* **Problem requirements**: Check every line of the data below for the string "none", and copy the ones that hold it.

Records drawn from a dataset
◆ ◆ ◆ ◆ ◆ ◆ ◆

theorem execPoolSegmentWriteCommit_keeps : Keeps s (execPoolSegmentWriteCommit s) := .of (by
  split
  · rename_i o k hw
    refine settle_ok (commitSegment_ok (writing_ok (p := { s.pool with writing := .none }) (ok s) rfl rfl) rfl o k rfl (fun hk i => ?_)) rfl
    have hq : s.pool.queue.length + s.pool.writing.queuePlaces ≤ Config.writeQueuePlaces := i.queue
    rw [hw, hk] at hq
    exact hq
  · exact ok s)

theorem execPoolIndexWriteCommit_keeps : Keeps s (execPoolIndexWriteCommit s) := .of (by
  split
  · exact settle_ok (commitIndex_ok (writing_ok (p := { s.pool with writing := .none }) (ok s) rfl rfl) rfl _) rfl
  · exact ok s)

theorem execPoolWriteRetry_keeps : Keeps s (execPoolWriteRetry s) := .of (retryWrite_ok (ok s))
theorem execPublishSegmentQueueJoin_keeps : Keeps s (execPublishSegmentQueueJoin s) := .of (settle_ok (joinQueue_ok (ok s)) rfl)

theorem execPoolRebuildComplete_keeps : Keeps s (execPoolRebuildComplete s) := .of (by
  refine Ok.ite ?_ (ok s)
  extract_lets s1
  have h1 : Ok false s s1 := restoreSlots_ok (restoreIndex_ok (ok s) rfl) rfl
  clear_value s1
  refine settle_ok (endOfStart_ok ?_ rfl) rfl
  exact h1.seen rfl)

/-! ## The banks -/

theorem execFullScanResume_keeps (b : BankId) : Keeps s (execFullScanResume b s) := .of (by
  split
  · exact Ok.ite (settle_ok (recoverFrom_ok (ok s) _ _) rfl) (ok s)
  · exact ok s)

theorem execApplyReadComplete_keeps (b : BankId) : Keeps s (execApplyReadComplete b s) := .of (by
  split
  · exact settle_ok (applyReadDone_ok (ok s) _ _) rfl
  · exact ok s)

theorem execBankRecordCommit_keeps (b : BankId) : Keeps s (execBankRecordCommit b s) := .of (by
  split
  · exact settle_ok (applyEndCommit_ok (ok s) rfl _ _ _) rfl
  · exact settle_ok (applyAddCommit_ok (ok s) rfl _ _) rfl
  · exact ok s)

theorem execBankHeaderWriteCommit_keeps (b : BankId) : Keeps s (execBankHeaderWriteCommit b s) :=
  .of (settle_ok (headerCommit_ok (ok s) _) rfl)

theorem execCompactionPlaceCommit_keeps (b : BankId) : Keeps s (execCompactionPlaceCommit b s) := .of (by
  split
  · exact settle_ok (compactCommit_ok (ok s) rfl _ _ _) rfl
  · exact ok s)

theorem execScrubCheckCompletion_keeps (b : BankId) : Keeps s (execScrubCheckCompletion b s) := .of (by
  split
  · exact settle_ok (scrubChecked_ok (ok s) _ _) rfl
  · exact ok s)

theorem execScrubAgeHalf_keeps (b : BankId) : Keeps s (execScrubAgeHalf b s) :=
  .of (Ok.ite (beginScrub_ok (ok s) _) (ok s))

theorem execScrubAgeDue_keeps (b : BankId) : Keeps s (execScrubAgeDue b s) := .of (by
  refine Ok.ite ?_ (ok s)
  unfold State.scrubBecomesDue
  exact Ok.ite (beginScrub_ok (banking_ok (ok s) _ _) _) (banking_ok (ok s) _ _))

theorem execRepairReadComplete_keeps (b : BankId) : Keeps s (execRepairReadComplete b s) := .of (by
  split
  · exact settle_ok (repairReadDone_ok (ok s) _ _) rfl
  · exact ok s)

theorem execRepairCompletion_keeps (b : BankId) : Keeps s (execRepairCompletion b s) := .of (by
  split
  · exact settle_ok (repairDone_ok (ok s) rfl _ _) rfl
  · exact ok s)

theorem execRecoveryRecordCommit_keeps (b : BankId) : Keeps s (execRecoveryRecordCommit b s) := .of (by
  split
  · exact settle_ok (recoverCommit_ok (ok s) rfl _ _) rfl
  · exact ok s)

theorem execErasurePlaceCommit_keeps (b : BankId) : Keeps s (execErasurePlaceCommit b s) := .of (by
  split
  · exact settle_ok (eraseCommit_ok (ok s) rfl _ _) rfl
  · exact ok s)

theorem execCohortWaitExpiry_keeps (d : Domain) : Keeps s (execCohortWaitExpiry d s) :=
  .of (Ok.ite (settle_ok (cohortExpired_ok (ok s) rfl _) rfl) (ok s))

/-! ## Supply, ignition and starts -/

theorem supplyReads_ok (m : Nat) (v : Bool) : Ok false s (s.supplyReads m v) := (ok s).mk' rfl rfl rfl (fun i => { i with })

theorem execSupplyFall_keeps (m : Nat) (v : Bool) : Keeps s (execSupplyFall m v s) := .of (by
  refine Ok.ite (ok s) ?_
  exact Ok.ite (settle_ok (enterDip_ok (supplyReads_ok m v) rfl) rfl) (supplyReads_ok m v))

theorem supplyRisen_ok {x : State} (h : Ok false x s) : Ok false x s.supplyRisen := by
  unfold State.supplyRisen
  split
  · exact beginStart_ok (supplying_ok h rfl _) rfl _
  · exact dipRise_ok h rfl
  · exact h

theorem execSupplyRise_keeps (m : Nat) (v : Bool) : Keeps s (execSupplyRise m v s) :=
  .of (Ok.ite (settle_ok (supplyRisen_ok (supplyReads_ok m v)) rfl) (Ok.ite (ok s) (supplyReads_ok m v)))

◆ ◆ ◆ ◆ ◆ ◆ ◆

* **Solution to this problem**:
    refine settle_ok (commitSegment_ok (writing_ok (p := { s.pool with writing := .none }) (ok s) rfl rfl) rfl o k rfl (fun hk i => ?_)) rfl
  · exact settle_ok (commitIndex_ok (writing_ok (p := { s.pool with writing := .none }) (ok s) rfl rfl) rfl _) rfl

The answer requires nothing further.